Segment Open

-- ==== Sys2Proof/Machine/Special.lean ====
section
/-! DEFINITION. The special registers (R174, R175): what each reads, what a write of each does, and SRR, SRW, SRS, SRC and
SRSWAP over them (R220-R225), with the timer. -/

namespace Sys2Proof.Machine

/-- The lowest modes that may read and write a register; none in the second place where nothing writes it (R174). -/
def srRights (n : BitVec 12) : Option (Mode × Option Mode) :=
  match n.toNat with
  | 0x000 | 0x002 | 0x005 => some (.U, some .U)
  | 0x001 | 0x003 | 0x004 | 0x006 | 0x007 => some (.U, none)
  | 0x040 | 0x041 | 0x042 | 0x043 | 0x044 => some (.K, some .K)
  | 0x080 | 0x081 | 0x082 | 0x083 | 0x084 => some (.H, some .H)
  | 0x100 | 0x101 | 0x102 => some (.U, none)
  | 0x103 | 0x105 => some (.K, none)
  | 0x104 | 0x106 | 0x107 | 0x108 | 0x109 | 0x10A | 0x10C => some (.K, some .K)
  | 0x10B => some (.U, some .K)
  | 0x140 | 0x141 | 0x142 | 0x143 | 0x144 | 0x145 => some (.U, none)
  | 0x146 => some (.K, none)
  | _ => none

/-- sr.sack (R144). -/
def Thread.sack (th : Thread) : Word := BitVec.ofNat 64 (th.storeCount * 256 + th.outCount)

/-- sr.slotmap (R18). -/
def State.slotmap (s : State) (c : CoreId) : Word :=
  let live := (s.physCore c).live.toNat
  BitVec.ofNat 64 (xslotOf live * 2 ^ 20 + hslotOf live * 2 ^ 16 + live)

/-- sr.tileinfo (R18). -/
def tileinfo (t : Tid) : Word := BitVec.ofNat 64 (kindOf t.tile * 64 + t.core * 16 + t.slot)

/-- sr.slotstate (R42). -/
def State.slotstate (s : State) (c : CoreId) : Word :=
  BitVec.ofNat 64 ((List.range 16).foldr (fun i acc => s.slotCode ⟨c.tile, c.core, i⟩ + 16 * acc) 0)

/-- Entries of a deque level, hardware and ring (R53). -/
def Level.entries (l : Level) : Nat := l.hw.length + l.count

def Core.level (c : Core) (p : Nat) : Level := c.levels.read {} p

/-- sr.dqcount (R53). -/
def Core.dqcount (c : Core) : Word :=
  BitVec.ofNat 64 ((c.level 0).entries + (c.level 1).entries * 2 ^ 15 + (c.level 2).entries * 2 ^ 30
    + (c.level 3).entries * 2 ^ 45)

/-- sr.spill: DCNT over BASE and LOG2N (R53). -/
def Core.spillWord (c : Core) : Word := c.dcnt ++ c.spill.extractLsb' 0 58

/-- sr.torus (R31); a tile with no position reads LX = LY = 0xFFFF. -/
def State.torusWord (s : State) (τ : Nat) : Word :=
  let wh := match s.vfOf τ with
    | some v => (s.vf v).w * 2 ^ 48 + (s.vf v).h * 2 ^ 32
    | none => 0
  match s.posOf τ with
  | some (x, y) => BitVec.ofNat 64 (wh + x * 2 ^ 16 + y)
  | none => BitVec.ofNat 64 (wh + 0xFFFFFFFF)

/-- sr.banks (R19). -/
def State.banksWord (s : State) (τ : Nat) : Word := BitVec.ofNat 64 (s.bankCount τ * 2 ^ 32 + s.banksOf τ)

/-- sr.eshare: DEPTH over WEIGHT (R286). -/
def Core.eshareWord (c : Core) : Word := BitVec.ofNat 64 (c.engq.length * 256 + c.eshare.toNat)

/-- sr.tinval reads BUSY alone (R126). -/
def Core.tinvalWord (c : Core) : Word := if c.tinval.isSome then BitVec.ofNat 64 (2 ^ 62) else 0

/-- sr.walltime: JUMP over the domain time (R366, R397). -/
def State.walltime (s : State) (th : Thread) : Word :=
  BitVec.ofNat 64 ((if th.jump then 2 ^ 63 else 0) + s.now % 2 ^ 63)

/-- The value a listed register reads in a thread (R174); WO and reserved fields read zero (R4, R5). -/
def State.srRead (s : State) (t : Tid) (n : BitVec 12) : Word :=
  let th := s.thread t
  let c := s.core t.coreId
  match n.toNat with
  | 0x000 => th.rng.zeroExtend 64
  | 0x001 => th.sack
  | 0x002 => th.upepc
  | 0x003 => th.upva
  | 0x004 => th.upinfo
  | 0x005 => th.upscr
  | 0x006 => BitVec.ofNat 64 (s.timeAt t.tile)
  | 0x007 => s.walltime th
  | 0x040 => th.epc
  | 0x041 => th.cause
  | 0x042 => th.tval
  | 0x043 => th.estat
  | 0x044 => th.kscr
  | 0x080 => th.hepc
  | 0x081 => th.hcause
  | 0x082 => th.htval
  | 0x083 => th.hstat
  | 0x084 => th.hscr
  | 0x100 => BitVec.ofNat 64 (s.physCore t.coreId).rotp
  | 0x101 => s.slotmap t.coreId
  | 0x102 => tileinfo t
  | 0x103 => s.slotstate t.coreId
  | 0x104 => c.spillWord
  | 0x105 => c.dqcount
  | 0x106 => c.steal
  | 0x107 => c.tinvalWord
  | 0x108 => c.evvec
  | 0x109 => c.tvec
  | 0x10A => c.timer
  | 0x10B => c.eshareWord
  | 0x10C => c.xvec
  | 0x140 => s.banksWord t.tile
  | 0x141 => s.torusWord t.tile
  | 0x142 => s.neighbour t.tile 0 1
  | 0x143 => s.neighbour t.tile 1 0
  | 0x144 => s.neighbour t.tile 0 (-1)
  | 0x145 => s.neighbour t.tile (-1) 0
  | 0x146 => (s.tile t.tile).bubbles
  | _ => 0

/-- What reading a register does beside giving its value: a read of sr.walltime clears JUMP (R366). -/
def Thread.afterRead (th : Thread) (n : BitVec 12) : Thread := if n = 0x007#12 then { th with jump := false } else th

/-- A value with only the bits of a mask. -/
def keep (v : Word) (mask : Nat) : Word := v &&& BitVec.ofNat 64 mask

/-- The writable bits of the cause registers ("Trap registers"). -/
def causeMask : Nat := maskOf 45 24 + maskOf 19 17 + maskOf 15 0

/-- A status register as written: PMODE 3 is stored as 1 ("Trap registers"). -/
def statValue (v : Word) : Word :=
  let w := keep v (2 ^ 16 + maskOf 15 8 + 3)
  if bits w.toNat 1 0 = 3 then w - 2 else w

/-- The seed of the generator (R100). -/
def rngSeed : BitVec 32 := 0x9E3779B9

/-- The generator state a write stores: zero stores the seed (R100). -/
def rngValue (v : Word) : BitVec 32 := if v.extractLsb' 0 32 = 0 then rngSeed else v.extractLsb' 0 32

/-! ## The timer -/

def timerEn (w : Word) : Bool := w.getLsbD 63
def timerPeriodic (w : Word) : Bool := w.getLsbD 62
def timerMiss (w : Word) : Nat := bits w.toNat 61 56
def timerInterval (w : Word) : Nat := bits w.toNat 39 0

/-- Whether a TIMER event of a core is held, from its generation until its dispatch (R224). -/
def Core.timerHeld (c : Core) : Bool := (c.inbox ++ c.held).any fun m => Msg.kind m == 2 && Msg.evt m == 1

/-- The timer register after an expiry (R224): MISS counts an expiry that found an event held, and a timer that is not
periodic stops. -/
def timerAfter (w : Word) (heldAlready : Bool) : Word :=
  let miss := if heldAlready then min 63 (timerMiss w + 1) else timerMiss w
  BitVec.ofNat 64 ((if timerPeriodic w then 2 ^ 63 + 2 ^ 62 else 0) + miss * 2 ^ 56 + timerInterval w)

/-- An expiry of a core's timer (R224). -/
def State.timerExpire (s : State) (c : CoreId) : State :=
  let x := s.core c
  let held := x.timerHeld
  let s := s.setCore c { x with timer := timerAfter x.timer held, timerAt := x.timerAt + timerInterval x.timer }
  if held then s else s.generate c (message (header 2 1) 0 [x.timerAt, timerMiss x.timer])

/-- TIMER_EXPIRY: a running timer whose time has come (R224). -/
def execTimerExpiry (c : CoreId) (s : State) : Out :=
  let x := s.core c
  .next (if timerEn x.timer && decide (x.timerAt ≤ s.timeAt c.tile) then s.timerExpire c else s)

/-- A write of sr.timer (R223): it clears MISS, starts or stops the timer, and an interval of 0 expires at once. -/
def State.timerWrite (s : State) (c : CoreId) (v : Word) : Except Trap State :=
  let w := keep v (2 ^ 63 + 2 ^ 62 + maskOf 39 0)
  if timerEn w && timerPeriodic w && decide (timerInterval w < 1000) then .error (mkTrap .access 7)
  else
    let s := s.onCore c fun x => { x with timer := w, timerAt := s.timeAt c.tile + timerInterval w }
    .ok (if timerEn w && timerInterval w == 0 then s.timerExpire c else s)

/-! ## Writes with an effect of their own -/

/-- The descriptor-less K thread of the transfer slot (R56). -/
def copyServiceThread (entry : Word) : Thread := { pc := entry, mode := .K, role := .copyService }

/-- A write of sr.xvec: ADDR changes, and START starts a thread in an empty transfer slot (R56). -/
def State.xvecWrite (s : State) (c : CoreId) (v : Word) : State :=
  let s := s.onCore c fun x => { x with xvec := keep v (maskOf 23 2) }
  let slot : Tid := ⟨c.tile, c.core, s.xslot c⟩
  if v.getLsbD 0 && (s.thread? slot).isNone then s.setThread slot (copyServiceThread (keep v (maskOf 23 2))) else s

/-- A write of sr.spill and what it refuses (R53). -/
def State.spillWrite (s : State) (c : CoreId) (v : Word) : Except Trap State :=
  let log := bits v.toNat 4 0
  let base := bits v.toNat 23 5 * 32
  if 14 < log then .error (mkTrap .access 7)
  else if log ≠ 0 ∧ s.capacity c.tile < base + 4 * 32 * 2 ^ log then .error (mkTrap .access 1 (BitVec.ofNat 64 base))
  else if (List.range 4).any fun p => ((s.core c).level p).count != 0 then .error (mkTrap .access 7)
  else
    .ok (s.onCore c fun x =>
      { x with
        spill := keep v (maskOf 23 0)
        levels := (List.range 4).foldl (fun m p => m.put p { m.read {} p with head := 0 }) x.levels })

/-- Whether a cached entry of the slices is dropped by an invalidation (R126). -/
def Cached.dropped (e : Cached) (vf slice : Nat) (v : Word) : Bool :=
  e.vf == vf && e.slice == slice && e.agent == bits v.toNat 7 0
    && (v.getLsbD 63 || e.page == some (bits v.toNat 56 21))

/-- One slice's part of an invalidation (R126). -/
def State.invalidateAt (s : State) (vf slice : Nat) (v : Word) : State :=
  { s with tlb := s.tlb.filter fun e => !e.dropped vf slice v }

/-- A write of sr.tinval (R126): the invalidation starts at every slice of the VF; with `later` each slice completes its part
by an event, else all have completed within the step. It counts no event beyond its issue: R136 names the account of an invalidation and
no number (DESIGN CHOICE, log 45). -/
def State.tinvalWrite (s : State) (c : CoreId) (v : Word) : State :=
  match s.vfOf c.tile with
  | none => s
  | some n =>
    let vf := s.vf n
    let slices := (List.range vf.slices).map fun i => vf.sbase + i
    if s.later then s.onCore c fun x => { x with tinval := some (v, slices) }
    else { s with tlb := s.tlb.filter fun e => !(slices.contains e.slice && e.dropped n e.slice v) }.settleWaits n

/-- SLICE_INVALIDATION: a slice completes its part; BUSY clears with the last (R126). -/
def execSliceInvalidation (c : CoreId) (slice : Nat) (s : State) : Out :=
  match (s.core c).tinval, s.vfOf c.tile with
  | some (v, slices), some n =>
    let rest := slices.filter fun i => i != slice
    .next (((s.invalidateAt n slice v).onCore c fun x =>
      { x with tinval := if rest.isEmpty then none else some (v, rest) }).settleWaits n)
  | _, _ => .next s

/-- A write of a listed register by the thread in focus (R175, R220): RO fields and registers nothing writes keep their
values. -/
def State.srWrite (s : State) (n : BitVec 12) (v : Word) : Except Trap State :=
  let c := s.cur.coreId
  match n.toNat with
  | 0x000 => .ok (s.onSelf fun th => { th with rng := rngValue v })
  | 0x002 => .ok (s.onSelf fun th => { th with upepc := v })
  | 0x005 => .ok (s.onSelf fun th => { th with upscr := v })
  | 0x040 => .ok (s.onSelf fun th => { th with epc := v })
  | 0x041 => .ok (s.onSelf fun th => { th with cause := keep v causeMask })
  | 0x042 => .ok (s.onSelf fun th => { th with tval := v })
  | 0x043 => .ok (s.onSelf fun th => { th with estat := statValue v })
  | 0x044 => .ok (s.onSelf fun th => { th with kscr := v })
  | 0x080 => .ok (s.onSelf fun th => { th with hepc := v })
  | 0x081 => .ok (s.onSelf fun th => { th with hcause := keep v causeMask })
  | 0x082 => .ok (s.onSelf fun th => { th with htval := v })
  | 0x083 => .ok (s.onSelf fun th => { th with hstat := statValue v })
  | 0x084 => .ok (s.onSelf fun th => { th with hscr := v })
  | 0x104 => s.spillWrite c v
  | 0x106 => .ok (s.onCore c fun x => { x with steal := keep v (maskOf 16 0) })
  | 0x107 => .ok (s.tinvalWrite c v)
  | 0x108 => .ok (s.onCore c fun x => { x with evvec := keep v (maskOf 23 2) })
  | 0x109 =>
    .ok (s.onCore c fun x =>
      { x with
        tvec := keep v (maskOf 23 2)
          ||| (if s.self.mode = .H ∧ s.isSteward c then keep v (maskOf 55 34) else keep x.tvec (maskOf 55 34)) })
  | 0x10A => s.timerWrite c v
  | 0x10B => .ok (s.onCore c fun x => { x with eshare := v.extractLsb' 0 8 })
  | 0x10C => .ok (s.xvecWrite c v)
  | _ => .ok s

/-- An instruction that reads a register (R175, R220): its number is listed and its mode may read it. -/
def State.srReading (s : State) (d : Reg) (n : BitVec 12) : Out :=
  match srRights n with
  | none => execUndefinedWord s.self.word s
  | some (r, _) =>
    s.issue { cls := 4, mode := r, regs := [d] } fun s =>
      ((s.onSelf fun th => th.afterRead n).setX d (s.srRead s.cur n)).complete

/-- The higher of two modes. -/
def Mode.max (m n : Mode) : Mode := if m.atLeast n then m else n

/-- An instruction that writes a register with a value made from the old one (R175, R220, R221); the old value goes to `d` if
one is named. A write of sr.tinval is a release, and waits while an invalidation is in progress (R126). -/
def State.srWriting (s : State) (d : Option Reg) (names : List Reg) (n : BitVec 12) (value : Thread → Word → Word) : Out :=
  match srRights n with
  | none => execUndefinedWord s.self.word s
  | some (r, w) =>
    let mode := match d, w with
      | none, some w => w
      | none, none => .U
      | some _, some w => Mode.max r w
      | some _, none => r
    s.issue { cls := 4, mode := mode, regs := names, drains := n == 0x107#12 } fun s =>
      let act := fun (s : State) =>
        let old := s.srRead s.cur n
        let s1 := match d with
          | some _ => s.onSelf fun th => th.afterRead n
          | none => s
        match s1.srWrite n (value s.self old) with
        | .error t => s.trapSelf t
        | .ok s2 =>
          match d with
          | some d => (s2.setX d old).complete
          | none => s2.complete
      if n = 0x107#12 then
        s.drained fun s => if (s.core s.cur.coreId).tinval.isSome then s.park 8 else act s
      else act s

/-- SRW of one register (R220). -/
def State.srw (s : State) (r : Reg) (n : BitVec 12) : Out := s.srWriting none [r] n fun th _ => th.getX r

def execSrr (d : Reg) (n : BitVec 12) (s : State) : Out := s.srReading d n
def execWalltimeRead (d : Reg) (s : State) : Out := s.srReading d 0x007#12
def execSrw (r : Reg) (n : BitVec 12) (s : State) : Out := s.srw r n
def execSrRngWrite (r : Reg) (s : State) : Out := s.srw r 0x000#12
def execSrSpillWrite (r : Reg) (s : State) : Out := s.srw r 0x104#12
def execSrTinvalWrite (r : Reg) (s : State) : Out := s.srw r 0x107#12
def execXvecStart (r : Reg) (s : State) : Out := s.srw r 0x10C#12
def execTimerStart (r : Reg) (s : State) : Out := s.srw r 0x10A#12
def execTimerStop (r : Reg) (s : State) : Out := s.srw r 0x10A#12

def execSrs (d a : Reg) (n : BitVec 12) (s : State) : Out :=
  s.srWriting (some d) [d, a] n fun th old => old ||| th.getX a

def execSrc (d a : Reg) (n : BitVec 12) (s : State) : Out :=
  s.srWriting (some d) [d, a] n fun th old => old &&& ~~~(th.getX a)

def execSrswap (d a : Reg) (n : BitVec 12) (s : State) : Out :=
  s.srWriting (some d) [d, a] n fun th _ => th.getX a

end Sys2Proof.Machine
end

Segment Closed

▸ EXERCISE DESCRIPTION
Whenever a line of the data holds the string "timerAfter", pick that line out.

▸ ANSWER TO THE EXERCISE
def timerAfter (w : Word) (heldAlready : Bool) : Word :=
  let s := s.setCore c { x with timer := timerAfter x.timer held, timerAt := x.timerAt + timerInterval x.timer }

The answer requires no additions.